**Stored items**

----------

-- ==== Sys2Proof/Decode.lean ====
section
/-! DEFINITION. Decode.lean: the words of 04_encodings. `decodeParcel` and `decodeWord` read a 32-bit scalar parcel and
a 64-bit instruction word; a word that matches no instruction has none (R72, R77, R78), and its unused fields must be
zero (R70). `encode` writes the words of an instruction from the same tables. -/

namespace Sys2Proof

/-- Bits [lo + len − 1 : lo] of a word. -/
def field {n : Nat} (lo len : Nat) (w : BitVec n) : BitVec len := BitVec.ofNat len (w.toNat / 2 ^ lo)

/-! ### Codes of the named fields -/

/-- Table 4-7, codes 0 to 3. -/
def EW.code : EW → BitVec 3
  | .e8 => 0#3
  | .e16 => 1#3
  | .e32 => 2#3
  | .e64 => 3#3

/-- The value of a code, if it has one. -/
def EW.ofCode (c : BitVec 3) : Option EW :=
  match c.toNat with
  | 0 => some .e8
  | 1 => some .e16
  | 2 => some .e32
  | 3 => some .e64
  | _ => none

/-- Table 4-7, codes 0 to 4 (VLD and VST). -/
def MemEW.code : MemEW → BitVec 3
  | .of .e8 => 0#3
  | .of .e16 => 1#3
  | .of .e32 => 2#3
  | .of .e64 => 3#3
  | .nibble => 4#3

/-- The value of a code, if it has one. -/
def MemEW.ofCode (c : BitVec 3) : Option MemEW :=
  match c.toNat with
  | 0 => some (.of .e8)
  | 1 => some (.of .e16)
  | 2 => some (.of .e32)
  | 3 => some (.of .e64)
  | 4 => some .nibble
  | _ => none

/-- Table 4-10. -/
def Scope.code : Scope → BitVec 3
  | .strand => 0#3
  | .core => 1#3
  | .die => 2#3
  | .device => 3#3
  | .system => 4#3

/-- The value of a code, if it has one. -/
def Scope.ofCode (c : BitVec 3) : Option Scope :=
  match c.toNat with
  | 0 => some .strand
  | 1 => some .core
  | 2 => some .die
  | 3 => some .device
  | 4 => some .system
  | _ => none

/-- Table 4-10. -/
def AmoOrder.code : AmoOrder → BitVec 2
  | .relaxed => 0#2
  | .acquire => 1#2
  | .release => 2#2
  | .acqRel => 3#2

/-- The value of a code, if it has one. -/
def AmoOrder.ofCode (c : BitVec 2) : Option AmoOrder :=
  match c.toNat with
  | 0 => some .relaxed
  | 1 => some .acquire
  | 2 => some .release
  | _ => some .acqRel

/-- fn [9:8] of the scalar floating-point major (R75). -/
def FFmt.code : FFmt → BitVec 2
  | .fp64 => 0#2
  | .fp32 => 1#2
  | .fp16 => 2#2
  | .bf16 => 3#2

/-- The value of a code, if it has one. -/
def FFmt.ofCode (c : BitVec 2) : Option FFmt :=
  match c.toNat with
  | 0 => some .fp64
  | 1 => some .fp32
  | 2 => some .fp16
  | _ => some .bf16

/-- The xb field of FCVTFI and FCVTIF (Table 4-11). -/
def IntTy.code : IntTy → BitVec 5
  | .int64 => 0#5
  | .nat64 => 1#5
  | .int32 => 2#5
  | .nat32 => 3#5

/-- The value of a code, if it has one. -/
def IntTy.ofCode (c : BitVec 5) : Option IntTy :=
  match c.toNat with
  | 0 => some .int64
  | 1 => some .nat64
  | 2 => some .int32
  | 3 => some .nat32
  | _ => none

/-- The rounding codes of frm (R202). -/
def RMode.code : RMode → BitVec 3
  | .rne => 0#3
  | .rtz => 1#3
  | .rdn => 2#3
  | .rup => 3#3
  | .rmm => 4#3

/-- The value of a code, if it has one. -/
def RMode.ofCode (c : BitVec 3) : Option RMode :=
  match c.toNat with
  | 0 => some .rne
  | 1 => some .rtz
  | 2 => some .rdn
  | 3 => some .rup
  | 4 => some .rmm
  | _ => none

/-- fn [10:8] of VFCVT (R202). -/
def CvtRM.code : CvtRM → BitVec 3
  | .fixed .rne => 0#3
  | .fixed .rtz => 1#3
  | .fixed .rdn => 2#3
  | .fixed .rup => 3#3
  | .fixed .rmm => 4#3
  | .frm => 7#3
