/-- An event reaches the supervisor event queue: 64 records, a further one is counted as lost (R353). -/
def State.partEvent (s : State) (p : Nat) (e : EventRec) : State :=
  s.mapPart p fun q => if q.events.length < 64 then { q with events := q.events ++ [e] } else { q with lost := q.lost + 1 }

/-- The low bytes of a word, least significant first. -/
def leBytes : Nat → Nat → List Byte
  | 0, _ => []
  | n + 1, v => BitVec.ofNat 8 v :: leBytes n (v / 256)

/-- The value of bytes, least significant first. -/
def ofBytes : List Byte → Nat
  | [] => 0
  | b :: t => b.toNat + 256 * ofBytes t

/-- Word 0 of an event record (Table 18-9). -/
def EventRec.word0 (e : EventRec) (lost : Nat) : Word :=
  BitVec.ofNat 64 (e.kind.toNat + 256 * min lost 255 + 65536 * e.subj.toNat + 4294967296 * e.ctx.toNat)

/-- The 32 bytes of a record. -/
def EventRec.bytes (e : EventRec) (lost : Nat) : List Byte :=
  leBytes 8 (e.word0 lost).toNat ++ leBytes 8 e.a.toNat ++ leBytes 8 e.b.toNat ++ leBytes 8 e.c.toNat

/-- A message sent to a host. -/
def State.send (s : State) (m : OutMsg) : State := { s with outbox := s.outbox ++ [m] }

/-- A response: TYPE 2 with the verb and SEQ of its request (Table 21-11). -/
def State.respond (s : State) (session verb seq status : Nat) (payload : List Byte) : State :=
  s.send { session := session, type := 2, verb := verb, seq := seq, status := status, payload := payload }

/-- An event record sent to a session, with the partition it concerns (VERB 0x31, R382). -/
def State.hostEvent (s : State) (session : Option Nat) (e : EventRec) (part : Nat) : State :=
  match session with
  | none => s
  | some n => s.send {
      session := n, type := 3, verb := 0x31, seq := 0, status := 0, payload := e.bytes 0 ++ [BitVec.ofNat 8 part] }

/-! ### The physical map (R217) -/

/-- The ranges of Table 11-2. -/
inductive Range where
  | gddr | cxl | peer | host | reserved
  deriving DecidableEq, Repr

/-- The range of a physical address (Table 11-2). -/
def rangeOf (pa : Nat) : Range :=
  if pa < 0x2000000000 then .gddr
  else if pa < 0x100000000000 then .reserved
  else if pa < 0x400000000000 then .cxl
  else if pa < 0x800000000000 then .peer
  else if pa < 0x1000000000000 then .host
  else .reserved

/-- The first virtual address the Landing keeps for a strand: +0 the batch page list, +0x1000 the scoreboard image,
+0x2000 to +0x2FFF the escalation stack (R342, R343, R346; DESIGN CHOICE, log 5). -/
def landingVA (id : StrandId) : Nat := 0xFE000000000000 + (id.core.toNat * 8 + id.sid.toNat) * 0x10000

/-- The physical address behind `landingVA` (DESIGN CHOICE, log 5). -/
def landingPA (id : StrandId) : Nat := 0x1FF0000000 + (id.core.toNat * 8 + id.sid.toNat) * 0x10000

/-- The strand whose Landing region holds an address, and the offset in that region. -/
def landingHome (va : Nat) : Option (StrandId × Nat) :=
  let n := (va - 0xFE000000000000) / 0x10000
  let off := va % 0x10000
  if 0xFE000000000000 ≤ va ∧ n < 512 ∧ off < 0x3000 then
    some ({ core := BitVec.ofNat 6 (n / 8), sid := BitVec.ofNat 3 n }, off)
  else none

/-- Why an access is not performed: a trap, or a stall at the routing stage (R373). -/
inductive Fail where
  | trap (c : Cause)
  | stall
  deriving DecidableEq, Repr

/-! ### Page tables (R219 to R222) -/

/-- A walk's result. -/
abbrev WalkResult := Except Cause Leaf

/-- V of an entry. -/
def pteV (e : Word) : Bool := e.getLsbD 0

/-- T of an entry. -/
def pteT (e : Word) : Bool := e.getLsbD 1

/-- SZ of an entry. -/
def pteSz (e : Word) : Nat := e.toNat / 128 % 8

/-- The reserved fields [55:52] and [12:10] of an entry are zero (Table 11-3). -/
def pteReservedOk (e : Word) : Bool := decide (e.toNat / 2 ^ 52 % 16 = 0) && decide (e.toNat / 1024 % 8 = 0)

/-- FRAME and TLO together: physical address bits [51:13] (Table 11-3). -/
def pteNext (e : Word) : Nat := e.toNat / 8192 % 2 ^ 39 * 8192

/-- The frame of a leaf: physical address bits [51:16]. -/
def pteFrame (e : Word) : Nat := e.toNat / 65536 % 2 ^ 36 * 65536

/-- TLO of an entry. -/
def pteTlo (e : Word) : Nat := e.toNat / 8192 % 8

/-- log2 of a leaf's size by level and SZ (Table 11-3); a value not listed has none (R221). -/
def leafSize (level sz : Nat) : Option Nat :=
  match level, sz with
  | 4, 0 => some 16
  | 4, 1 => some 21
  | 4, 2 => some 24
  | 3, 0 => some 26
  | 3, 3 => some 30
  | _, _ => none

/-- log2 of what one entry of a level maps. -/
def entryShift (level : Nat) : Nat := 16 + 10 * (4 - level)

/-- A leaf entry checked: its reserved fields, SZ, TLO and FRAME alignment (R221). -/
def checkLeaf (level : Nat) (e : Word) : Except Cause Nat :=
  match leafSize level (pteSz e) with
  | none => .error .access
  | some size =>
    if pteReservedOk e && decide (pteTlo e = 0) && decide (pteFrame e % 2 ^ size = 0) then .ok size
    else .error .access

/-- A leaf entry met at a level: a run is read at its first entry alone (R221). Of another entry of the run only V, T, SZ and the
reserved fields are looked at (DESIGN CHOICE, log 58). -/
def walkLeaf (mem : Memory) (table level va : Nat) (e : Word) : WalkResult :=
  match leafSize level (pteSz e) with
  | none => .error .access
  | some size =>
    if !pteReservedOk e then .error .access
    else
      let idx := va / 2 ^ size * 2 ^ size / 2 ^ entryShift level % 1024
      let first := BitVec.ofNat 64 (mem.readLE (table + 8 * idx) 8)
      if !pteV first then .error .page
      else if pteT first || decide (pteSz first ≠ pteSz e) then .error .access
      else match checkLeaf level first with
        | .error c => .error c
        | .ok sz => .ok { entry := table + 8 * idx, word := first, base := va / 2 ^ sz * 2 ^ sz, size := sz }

----------

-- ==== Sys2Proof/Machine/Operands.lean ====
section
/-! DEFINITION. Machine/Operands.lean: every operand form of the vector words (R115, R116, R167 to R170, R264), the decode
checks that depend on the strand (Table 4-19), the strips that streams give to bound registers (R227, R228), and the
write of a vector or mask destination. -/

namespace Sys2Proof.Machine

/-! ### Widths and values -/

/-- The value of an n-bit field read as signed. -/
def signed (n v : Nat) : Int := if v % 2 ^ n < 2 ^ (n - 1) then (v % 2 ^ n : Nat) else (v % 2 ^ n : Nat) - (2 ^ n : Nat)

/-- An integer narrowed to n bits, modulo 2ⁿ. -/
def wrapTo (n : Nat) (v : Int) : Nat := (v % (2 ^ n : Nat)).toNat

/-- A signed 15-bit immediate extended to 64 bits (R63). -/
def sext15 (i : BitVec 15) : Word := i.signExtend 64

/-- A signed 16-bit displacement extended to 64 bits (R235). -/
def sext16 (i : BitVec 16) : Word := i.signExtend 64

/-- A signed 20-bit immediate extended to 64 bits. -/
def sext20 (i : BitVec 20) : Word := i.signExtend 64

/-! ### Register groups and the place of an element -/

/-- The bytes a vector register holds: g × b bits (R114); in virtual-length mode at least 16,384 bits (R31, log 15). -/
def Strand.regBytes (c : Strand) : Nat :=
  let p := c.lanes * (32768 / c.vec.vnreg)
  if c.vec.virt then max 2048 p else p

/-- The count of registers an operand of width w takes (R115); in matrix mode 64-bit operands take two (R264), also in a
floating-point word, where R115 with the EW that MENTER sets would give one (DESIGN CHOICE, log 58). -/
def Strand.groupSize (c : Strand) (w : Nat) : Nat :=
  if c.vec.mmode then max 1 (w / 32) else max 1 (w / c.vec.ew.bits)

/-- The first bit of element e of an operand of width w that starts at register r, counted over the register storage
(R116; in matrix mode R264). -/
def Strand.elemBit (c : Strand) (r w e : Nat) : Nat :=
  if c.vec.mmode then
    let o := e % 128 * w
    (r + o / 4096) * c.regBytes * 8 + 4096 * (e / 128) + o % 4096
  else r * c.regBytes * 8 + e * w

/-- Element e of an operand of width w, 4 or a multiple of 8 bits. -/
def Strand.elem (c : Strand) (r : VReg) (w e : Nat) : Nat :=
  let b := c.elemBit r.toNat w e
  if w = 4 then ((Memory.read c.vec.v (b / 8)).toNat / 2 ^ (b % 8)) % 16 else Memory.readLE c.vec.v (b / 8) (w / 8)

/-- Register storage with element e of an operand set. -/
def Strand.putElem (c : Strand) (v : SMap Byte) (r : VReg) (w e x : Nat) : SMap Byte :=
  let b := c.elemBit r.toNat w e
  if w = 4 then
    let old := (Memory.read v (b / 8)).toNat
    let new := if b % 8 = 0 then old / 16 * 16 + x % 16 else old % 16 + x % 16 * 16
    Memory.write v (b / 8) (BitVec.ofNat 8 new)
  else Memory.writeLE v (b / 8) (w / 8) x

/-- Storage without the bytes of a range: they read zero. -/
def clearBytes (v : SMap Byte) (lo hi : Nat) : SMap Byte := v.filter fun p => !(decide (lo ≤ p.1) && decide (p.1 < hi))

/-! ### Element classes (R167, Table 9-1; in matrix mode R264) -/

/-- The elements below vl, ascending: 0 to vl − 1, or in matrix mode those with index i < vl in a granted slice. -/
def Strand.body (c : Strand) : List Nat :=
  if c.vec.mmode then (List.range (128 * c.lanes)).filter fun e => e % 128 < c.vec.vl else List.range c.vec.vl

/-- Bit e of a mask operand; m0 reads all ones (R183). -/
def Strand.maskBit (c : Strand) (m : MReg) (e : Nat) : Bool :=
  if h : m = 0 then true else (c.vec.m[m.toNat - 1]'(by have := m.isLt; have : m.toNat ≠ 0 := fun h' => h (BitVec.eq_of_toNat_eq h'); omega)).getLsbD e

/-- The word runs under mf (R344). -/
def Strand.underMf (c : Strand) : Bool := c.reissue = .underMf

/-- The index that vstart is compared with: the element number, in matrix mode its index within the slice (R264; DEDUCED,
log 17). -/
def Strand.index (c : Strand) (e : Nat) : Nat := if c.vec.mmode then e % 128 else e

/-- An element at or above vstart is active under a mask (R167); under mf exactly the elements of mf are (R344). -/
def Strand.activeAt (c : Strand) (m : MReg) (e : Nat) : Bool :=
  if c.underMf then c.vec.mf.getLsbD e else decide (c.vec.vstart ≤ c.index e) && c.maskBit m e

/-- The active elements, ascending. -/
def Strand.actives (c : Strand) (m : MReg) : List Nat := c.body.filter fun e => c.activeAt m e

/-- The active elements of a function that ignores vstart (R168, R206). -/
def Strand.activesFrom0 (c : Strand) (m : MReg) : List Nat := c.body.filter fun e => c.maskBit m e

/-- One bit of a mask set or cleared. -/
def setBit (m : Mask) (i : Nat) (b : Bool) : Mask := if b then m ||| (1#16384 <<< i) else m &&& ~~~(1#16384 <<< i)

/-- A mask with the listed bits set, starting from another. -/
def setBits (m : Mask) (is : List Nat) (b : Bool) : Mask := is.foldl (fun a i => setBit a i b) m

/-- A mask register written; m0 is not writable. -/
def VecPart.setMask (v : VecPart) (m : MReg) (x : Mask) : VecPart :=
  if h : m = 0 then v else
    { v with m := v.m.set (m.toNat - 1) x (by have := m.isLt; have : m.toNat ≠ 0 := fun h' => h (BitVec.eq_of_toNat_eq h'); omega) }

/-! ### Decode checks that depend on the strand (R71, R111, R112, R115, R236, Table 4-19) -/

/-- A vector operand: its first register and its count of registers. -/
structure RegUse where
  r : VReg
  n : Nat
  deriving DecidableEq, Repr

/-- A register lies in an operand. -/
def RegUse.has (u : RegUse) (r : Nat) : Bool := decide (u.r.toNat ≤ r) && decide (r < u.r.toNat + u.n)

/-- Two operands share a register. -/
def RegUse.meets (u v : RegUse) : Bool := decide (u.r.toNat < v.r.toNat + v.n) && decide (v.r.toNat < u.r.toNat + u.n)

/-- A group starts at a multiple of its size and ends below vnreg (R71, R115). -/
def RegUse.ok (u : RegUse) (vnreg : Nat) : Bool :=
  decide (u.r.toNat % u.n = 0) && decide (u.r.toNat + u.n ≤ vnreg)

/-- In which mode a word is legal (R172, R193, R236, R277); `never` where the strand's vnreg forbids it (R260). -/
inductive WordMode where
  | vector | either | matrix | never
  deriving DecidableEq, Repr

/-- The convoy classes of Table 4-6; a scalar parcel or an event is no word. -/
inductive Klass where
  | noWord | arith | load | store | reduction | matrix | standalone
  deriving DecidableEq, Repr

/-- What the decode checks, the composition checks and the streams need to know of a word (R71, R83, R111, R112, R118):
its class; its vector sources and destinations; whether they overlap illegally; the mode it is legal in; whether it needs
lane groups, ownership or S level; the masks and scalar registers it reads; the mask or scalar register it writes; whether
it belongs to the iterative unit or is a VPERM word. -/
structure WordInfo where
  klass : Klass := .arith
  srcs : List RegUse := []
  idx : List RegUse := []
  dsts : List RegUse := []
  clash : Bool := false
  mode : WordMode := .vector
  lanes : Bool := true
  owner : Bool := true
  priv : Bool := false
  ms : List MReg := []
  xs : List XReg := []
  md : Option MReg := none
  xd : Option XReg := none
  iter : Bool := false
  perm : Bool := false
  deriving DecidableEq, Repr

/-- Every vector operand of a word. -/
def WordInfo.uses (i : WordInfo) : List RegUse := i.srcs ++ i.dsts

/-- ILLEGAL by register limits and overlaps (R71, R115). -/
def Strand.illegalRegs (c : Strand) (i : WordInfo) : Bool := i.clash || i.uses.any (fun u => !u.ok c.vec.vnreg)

----------

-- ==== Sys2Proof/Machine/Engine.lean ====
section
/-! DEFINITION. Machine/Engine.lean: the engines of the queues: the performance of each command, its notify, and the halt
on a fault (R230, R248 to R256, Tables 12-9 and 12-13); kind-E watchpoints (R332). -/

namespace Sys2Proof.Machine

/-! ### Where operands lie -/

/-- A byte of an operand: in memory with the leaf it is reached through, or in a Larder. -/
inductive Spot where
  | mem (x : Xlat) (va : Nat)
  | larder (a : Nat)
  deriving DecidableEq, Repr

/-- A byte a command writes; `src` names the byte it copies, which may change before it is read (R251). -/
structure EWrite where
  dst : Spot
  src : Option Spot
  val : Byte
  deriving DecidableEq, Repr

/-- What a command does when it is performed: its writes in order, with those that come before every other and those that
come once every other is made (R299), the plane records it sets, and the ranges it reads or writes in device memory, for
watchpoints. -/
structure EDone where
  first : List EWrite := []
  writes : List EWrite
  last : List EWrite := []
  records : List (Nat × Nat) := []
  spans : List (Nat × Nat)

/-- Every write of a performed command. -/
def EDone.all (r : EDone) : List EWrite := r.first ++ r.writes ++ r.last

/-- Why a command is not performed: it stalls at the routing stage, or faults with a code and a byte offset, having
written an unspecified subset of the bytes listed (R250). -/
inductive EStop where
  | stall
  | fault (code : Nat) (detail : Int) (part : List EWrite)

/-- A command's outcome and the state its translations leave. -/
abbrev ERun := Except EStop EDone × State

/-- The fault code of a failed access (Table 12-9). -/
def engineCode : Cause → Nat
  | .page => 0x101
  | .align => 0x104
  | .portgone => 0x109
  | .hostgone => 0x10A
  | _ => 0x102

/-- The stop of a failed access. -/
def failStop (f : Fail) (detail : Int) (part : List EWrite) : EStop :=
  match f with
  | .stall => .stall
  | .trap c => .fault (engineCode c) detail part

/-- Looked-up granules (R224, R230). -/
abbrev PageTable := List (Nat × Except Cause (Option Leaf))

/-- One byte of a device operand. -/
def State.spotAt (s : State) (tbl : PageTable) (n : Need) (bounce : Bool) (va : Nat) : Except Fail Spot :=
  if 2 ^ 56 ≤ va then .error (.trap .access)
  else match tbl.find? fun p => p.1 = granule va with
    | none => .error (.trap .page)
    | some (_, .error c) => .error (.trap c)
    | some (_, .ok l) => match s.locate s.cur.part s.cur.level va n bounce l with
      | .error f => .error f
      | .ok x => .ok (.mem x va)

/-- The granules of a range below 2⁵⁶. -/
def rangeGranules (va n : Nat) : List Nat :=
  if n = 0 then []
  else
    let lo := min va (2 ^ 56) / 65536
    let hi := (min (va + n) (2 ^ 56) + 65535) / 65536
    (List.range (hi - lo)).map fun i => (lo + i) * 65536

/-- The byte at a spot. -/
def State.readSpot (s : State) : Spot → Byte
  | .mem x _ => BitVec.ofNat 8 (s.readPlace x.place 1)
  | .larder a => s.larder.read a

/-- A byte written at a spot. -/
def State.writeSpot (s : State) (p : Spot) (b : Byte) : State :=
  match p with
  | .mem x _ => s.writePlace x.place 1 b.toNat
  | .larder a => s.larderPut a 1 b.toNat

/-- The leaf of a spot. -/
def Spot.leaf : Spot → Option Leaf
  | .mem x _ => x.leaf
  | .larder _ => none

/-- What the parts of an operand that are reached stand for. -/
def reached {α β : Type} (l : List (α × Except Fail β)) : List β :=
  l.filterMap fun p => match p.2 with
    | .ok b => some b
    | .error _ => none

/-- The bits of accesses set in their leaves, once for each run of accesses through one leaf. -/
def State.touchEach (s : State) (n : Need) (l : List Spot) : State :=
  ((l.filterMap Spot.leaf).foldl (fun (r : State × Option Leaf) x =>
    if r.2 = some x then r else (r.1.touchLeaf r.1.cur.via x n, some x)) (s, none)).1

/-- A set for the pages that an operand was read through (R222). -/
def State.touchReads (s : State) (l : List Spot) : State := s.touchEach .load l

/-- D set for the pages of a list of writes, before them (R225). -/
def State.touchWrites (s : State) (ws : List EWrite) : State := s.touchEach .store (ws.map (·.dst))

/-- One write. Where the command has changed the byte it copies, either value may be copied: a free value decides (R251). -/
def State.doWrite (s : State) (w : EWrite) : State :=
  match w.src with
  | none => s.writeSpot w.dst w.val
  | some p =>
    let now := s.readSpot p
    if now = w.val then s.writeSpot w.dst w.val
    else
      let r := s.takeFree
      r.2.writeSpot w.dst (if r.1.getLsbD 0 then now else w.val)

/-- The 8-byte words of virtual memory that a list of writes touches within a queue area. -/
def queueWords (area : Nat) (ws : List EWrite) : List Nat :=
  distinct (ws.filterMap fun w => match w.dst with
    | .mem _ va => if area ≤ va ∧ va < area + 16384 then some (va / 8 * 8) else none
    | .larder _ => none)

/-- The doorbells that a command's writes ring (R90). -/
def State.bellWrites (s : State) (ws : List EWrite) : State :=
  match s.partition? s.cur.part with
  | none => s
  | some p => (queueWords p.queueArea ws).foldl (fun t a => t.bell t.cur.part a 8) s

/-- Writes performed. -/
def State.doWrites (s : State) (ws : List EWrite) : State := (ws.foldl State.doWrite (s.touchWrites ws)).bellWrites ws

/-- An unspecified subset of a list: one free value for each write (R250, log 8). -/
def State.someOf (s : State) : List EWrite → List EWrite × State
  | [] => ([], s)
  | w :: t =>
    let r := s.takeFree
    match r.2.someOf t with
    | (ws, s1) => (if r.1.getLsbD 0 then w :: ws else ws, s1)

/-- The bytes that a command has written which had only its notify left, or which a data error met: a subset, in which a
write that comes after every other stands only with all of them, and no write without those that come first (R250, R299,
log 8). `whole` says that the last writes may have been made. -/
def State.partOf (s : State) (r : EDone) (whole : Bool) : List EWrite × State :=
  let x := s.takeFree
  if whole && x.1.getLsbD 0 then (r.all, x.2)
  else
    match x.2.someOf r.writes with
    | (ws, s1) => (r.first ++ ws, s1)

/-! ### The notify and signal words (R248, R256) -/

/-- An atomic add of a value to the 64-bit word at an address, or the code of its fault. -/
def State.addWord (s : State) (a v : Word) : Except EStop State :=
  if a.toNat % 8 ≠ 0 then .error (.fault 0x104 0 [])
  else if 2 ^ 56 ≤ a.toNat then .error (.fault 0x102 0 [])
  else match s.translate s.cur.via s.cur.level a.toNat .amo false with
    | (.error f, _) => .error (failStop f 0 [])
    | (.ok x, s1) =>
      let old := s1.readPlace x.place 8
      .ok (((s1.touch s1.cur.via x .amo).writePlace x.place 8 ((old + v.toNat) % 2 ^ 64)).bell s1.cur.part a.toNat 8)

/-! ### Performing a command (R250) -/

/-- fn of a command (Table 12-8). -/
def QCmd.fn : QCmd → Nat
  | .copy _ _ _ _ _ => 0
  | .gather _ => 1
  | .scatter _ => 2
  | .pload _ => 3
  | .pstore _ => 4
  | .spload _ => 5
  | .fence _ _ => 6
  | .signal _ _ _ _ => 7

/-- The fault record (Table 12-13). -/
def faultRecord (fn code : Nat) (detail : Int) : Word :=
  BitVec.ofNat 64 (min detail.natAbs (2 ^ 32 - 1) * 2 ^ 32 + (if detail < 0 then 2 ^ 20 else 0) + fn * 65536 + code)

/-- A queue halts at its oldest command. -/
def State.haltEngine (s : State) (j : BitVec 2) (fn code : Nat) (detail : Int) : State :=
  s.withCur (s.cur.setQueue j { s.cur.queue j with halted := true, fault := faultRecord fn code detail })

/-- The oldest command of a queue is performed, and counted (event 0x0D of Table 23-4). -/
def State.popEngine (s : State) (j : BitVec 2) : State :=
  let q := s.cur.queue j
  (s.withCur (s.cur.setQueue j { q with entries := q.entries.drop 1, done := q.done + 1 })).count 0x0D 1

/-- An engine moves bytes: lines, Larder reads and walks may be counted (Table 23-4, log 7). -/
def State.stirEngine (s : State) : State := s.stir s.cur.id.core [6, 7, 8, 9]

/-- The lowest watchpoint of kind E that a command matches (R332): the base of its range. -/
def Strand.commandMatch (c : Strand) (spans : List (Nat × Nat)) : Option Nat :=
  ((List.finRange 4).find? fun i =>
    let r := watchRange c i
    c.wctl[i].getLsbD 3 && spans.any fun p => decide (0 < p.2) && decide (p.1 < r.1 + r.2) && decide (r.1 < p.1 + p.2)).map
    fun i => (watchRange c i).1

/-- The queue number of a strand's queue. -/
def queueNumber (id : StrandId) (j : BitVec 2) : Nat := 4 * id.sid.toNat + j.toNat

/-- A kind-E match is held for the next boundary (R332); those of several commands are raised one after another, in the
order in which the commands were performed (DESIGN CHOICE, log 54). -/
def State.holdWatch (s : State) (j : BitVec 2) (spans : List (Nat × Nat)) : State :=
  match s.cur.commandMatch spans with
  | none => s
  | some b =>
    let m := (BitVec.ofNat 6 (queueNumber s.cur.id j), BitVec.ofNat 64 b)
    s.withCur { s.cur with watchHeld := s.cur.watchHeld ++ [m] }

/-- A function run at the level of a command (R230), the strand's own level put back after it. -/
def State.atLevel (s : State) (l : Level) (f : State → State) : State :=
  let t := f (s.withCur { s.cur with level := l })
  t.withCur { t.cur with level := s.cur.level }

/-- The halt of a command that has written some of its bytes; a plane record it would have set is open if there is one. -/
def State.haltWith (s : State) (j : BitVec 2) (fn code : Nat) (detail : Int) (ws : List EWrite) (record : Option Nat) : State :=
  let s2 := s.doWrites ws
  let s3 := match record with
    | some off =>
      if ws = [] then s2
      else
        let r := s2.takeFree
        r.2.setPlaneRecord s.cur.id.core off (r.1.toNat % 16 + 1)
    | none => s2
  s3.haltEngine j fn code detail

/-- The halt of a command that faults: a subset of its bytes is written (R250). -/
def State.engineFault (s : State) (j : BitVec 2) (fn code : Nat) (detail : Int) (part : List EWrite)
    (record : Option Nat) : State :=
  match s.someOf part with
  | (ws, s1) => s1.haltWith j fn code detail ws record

----------

When you reach the line holding "-- ==== Sys2Proof/Decode.lean" in the records above, begin reproducing exactly, stop after the line holding "0 => some .e8", and output nothing else.

-- ==== Sys2Proof/Decode.lean ====
section
/-! DEFINITION. Decode.lean: the words of 04_encodings. `decodeParcel` and `decodeWord` read a 32-bit scalar parcel and
a 64-bit instruction word; a word that matches no instruction has none (R72, R77, R78), and its unused fields must be
zero (R70). `encode` writes the words of an instruction from the same tables. -/

namespace Sys2Proof

/-- Bits [lo + len − 1 : lo] of a word. -/
def field {n : Nat} (lo len : Nat) (w : BitVec n) : BitVec len := BitVec.ofNat len (w.toNat / 2 ^ lo)

/-! ### Codes of the named fields -/

/-- Table 4-7, codes 0 to 3. -/
def EW.code : EW → BitVec 3
  | .e8 => 0#3
  | .e16 => 1#3
  | .e32 => 2#3
  | .e64 => 3#3

/-- The value of a code, if it has one. -/
def EW.ofCode (c : BitVec 3) : Option EW :=
  match c.toNat with
  | 0 => some .e8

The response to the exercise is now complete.